David is often called "a man after God's own heart," but that doesn't mean he was perfect; we know that, too. One of his greatest sins involves a woman named Bathsheba, the wife of another man. David saw her, desired her, pursued her, and impregnated her, then he had her husband killed in battle so that he could have her. And when his child was born, God spoke and told David in no uncertain terms that he couldn't keep the boy; the child would die.
David tore his clothes and fasted and prayed, hoping to change the mind of the Lord. Repentant of his sin, he didn't want the child to die on account of his sin, so he did all he could to show how contrite his heart was. He paced the floor and threw himself prostrate and cried and prayed and begged. His servants were starting to get worried about him.
And then, the child died. Just as the Lord had said that he would.
The servants didn't know what to do. Here was David, hopelessly forlorn and severely distraught while his son was alive; how could they tell him that his son had died? They start to whisper among themselves, trying to figure out what to say. Trying to figure out who should say it. Remember, this is the same David who has killed men for bringing what they thought was good news; his servants know this is bad news, and he's already in a bad place.
But he's a smart guy and he figures it out when he hears all the whispering. "My child has died, hasn't he?" David asks, and his servants confirm it. Probably standing with one hand on the doorknob in case they need to make a quick exit.
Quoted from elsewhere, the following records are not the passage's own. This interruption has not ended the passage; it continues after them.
-- ==== Sys2Proof/Decode.lean ====
section
/-! DEFINITION. The decoder, total on every list of beats, and after it the encoder, both from the tables of
spec/30_encoding.md (R60 to R71). A header that matches no row is rejected by name; its payload beats are counted off all
the same (R65, R69). -/

namespace Sys2Proof

open Sys2Proof.Machine

/-- One row of the opcode map's match and mask (R64). -/
structure OpcodeRow where
  mnemonic : String
  matchBits : Beat
  maskBits : Beat
deriving DecidableEq, Repr

/-- The match and mask of each legal header, as R64 tabulates them. The decoder below follows R71; that the two agree is
a statement. -/
def opcodeRows : List OpcodeRow :=
  [ ⟨"VALIDATE", 0x0000000000000001#64, 0x00000000FFFFFFFF#64⟩,
    ⟨"LEVEL", 0x0000000000000002#64, 0x00000000FFFFFFFF#64⟩,
    ⟨"ENCODE", 0x0000000000000003#64, 0xFFFFFFFFFFFFFFFF#64⟩,
    ⟨"DECODE", 0x0000000000000004#64, 0xFFFF0000FFFFFFFF#64⟩,
    ⟨"DECODESET", 0x0000000000000005#64, 0x00000000FFFFFFFF#64⟩,
    ⟨"BOOTINFO", 0x0000000000000006#64, 0xFFFFFFFFFFFFFFFF#64⟩ ]

/-- A header is legal when it agrees with a row's match under the row's mask (R64, R68). -/
def legalHeader (h : Beat) : Bool := opcodeRows.any fun r => h &&& r.maskBits == r.matchBits

/-- P(OPC): the number of payload beats after a header, from its low four bits alone, legal or not (R65). -/
def payloadLen (h : Beat) : Nat :=
  if headerOpc h = 3#4 then 32 else if headerOpc h = 4#4 then 4 else 0

/-- Why a header is illegal (R69). -/
inductive IllegalHeader where
  /-- OPC is 0x0 or one of 0x7 to 0xF. -/
  | reservedOpcode
  /-- OPC is legal and a bit that its format requires to be zero is not. -/
  | reservedBits
deriving DecidableEq, Repr

/-- A legal header with its operands, before its payload beats are read (R71). -/
inductive Header where
  | validate (value : Int)
  | level (value : Int)
  | encode
  | decode (square : Int)
  | decodeset (table square : Int)
  | bootinfo
deriving DecidableEq, Repr

/-- DecodeHeader (R71): total on every 64-bit header. -/
def decodeHeader (h : Beat) : Except IllegalHeader Header :=
  if headerOpc h = 1#4 then
    if lowBitsZero h then .ok (.validate (headerValue h)) else .error .reservedBits
  else if headerOpc h = 2#4 then
    if lowBitsZero h then .ok (.level (headerValue h)) else .error .reservedBits
  else if headerOpc h = 3#4 then
    if upperBitsZero h then .ok .encode else .error .reservedBits
  else if headerOpc h = 4#4 then
    if lowBitsZero h && topBitsZero h then .ok (.decode (headerSquare h)) else .error .reservedBits
  else if headerOpc h = 5#4 then
    if lowBitsZero h then .ok (.decodeset (headerTable h) (headerSquare h)) else .error .reservedBits
  else if headerOpc h = 6#4 then
    if upperBitsZero h then .ok .bootinfo else .error .reservedBits
  else .error .reservedOpcode

/-- What the decoder makes of a list of beats that starts at a header. -/
inductive Decoded where
  /-- A complete legal request, and the beats after it. -/
  | instr (i : Instr) (rest : List Beat)
  /-- A complete illegal request (its payload beats counted off, R65, R163), and the beats after it. -/
  | illegal (why : IllegalHeader) (rest : List Beat)
  /-- The request is not complete: its header or some of its payload beats have not arrived (R28). -/
  | incomplete
deriving DecidableEq, Repr

/-- The request at the front of a list of beats (R60, R65 to R71): one header, then exactly P(OPC) payload beats. -/
def decode : List Beat → Decoded
  | [] => .incomplete
  | h :: tail =>
    match decodeHeader h with
    | .error why =>
      if tail.length < payloadLen h then .incomplete else .illegal why (tail.drop (payloadLen h))
    | .ok (.validate v) => .instr (.validate v) tail
    | .ok (.level v) => .instr (.level v) tail
    | .ok .encode =>
      if tail.length < 32 then .incomplete else .instr (.encode (payloadValues (tail.take 32))) (tail.drop 32)
    | .ok (.decode q) =>
      match tail with
      | w0 :: w1 :: w2 :: w3 :: rest => .instr (.decode q w0 w1 w2 w3) rest
      | _ => .incomplete
    | .ok (.decodeset t q) => .instr (.decodeset t q) tail
    | .ok .bootinfo => .instr .bootinfo tail

/-- The beats of a well-formed command: its header, then its payload (R62, R64, R66, R67, R76). -/
def encode : Instr → List Beat
  | .validate v => [headerV 1#4 v]
  | .level v => [headerV 2#4 v]
  | .encode vs => headerN 3#4 :: valueBeats vs
  | .decode q w0 w1 w2 w3 => [headerS 4#4 q, w0, w1, w2, w3]
  | .decodeset t q => [headerTS 5#4 t q]
  | .score t q => [headerTS 5#4 t q]
  | .bootinfo => [headerN 6#4]

/-- The longest request: ENCODE's header and its 32 payload beats (R65). -/
def maxRequestBeats : Nat := 33

/-- The first `n` beats of a number, its least significant 64 bits first. -/
def numberBeats : (n : Nat) → Nat → List Beat
  | 0, _ => []
  | n + 1, w => BitVec.ofNat 64 w :: numberBeats n (w / 2 ^ 64)

/-- The beats of an instruction given as one number: beat k is bits 64k+63 to 64k, and every bit from `nbits` on is 0. -/
def tableBeats (nbits w : Nat) : List Beat := numberBeats maxRequestBeats (w % 2 ^ nbits)

/-- The instruction the decoder reads from an instruction given as one number (the opcode table's numbering). -/
def decodeTableWord (nbits w : Nat) : Option Instr :=
  match decode (tableBeats nbits w) with
  | .instr i _ => some i
  | .illegal _ _ => none
  | .incomplete => none

end Sys2Proof
end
Probably standing with one foot already turned toward the door. Probably holding their breath.
Then David does something unexpected. He gets up, cleans himself up, and sits down to eat a meal. Everyone is confused and asks him how he changed his attitude so wholly so quickly, and his answer is quite simple: until it came to pass, there was room to pray. But God had acted according to His promised word on the matter, and now, it was time to move on. Time to live a new reality. Time to get going.
We're faced with these kinds of David moments all the time, even as persons of deep faith. God speaks, and we know what He intends to do. Or we have at least an inkling. But we spend our time in deep mourning, praying for something different. Praying for something else to happen.
When God acts, however, we become less David-like. We often continue our grief. We often intensify our prayers. When our child dies (metaphorically), we fall on our knees and refuse to get up until our child lives. God resurrects the dead, right? Well, let's go, God. Get on that already. We double-down on our sackcloth, double up on our ashes, stomp our feet, and become more insistent, absolutely convinced that if we just throw a big enough tantrum (although we wouldn't call it that), God will listen and do exactly what we wanted him to do in the first place.
But that's not faith. I say that knowing that that's a hard truth for a lot of us, who are taught so strongly to believe in the power of God to do anything. We're taught that if we just keep believing, just keep hoping, just keep praying, then Lazarus walks out of the grave and rainbows and unicorns and all that. We're told that's what faith looks like - it never gives up. And in some sense, that's true.
Faith never gives up, but it does give over. It gives God the authority to act as God has determined to act, and it adjusts itself accordingly. It learns to live in new spaces all the time, based on what God has done and is doing. It accepts that God can change who we are, how we live, what we do, what's going on, anything at any time and it embraces when He has.
Faith is persistent, raw, and real, but it doesn't stomp its feet and raise its voice and throw a tantrum until it gets what it wants. It accepts what it has, knowing that it comes from a good and gracious Father, and it learns to live accordingly. Faith prays and mourns and grieves, but then it gets up, dusts itself off, and sits down for a meal.
Faith holds on, but it doesn't hold out. It moves on. What do you need to move on from?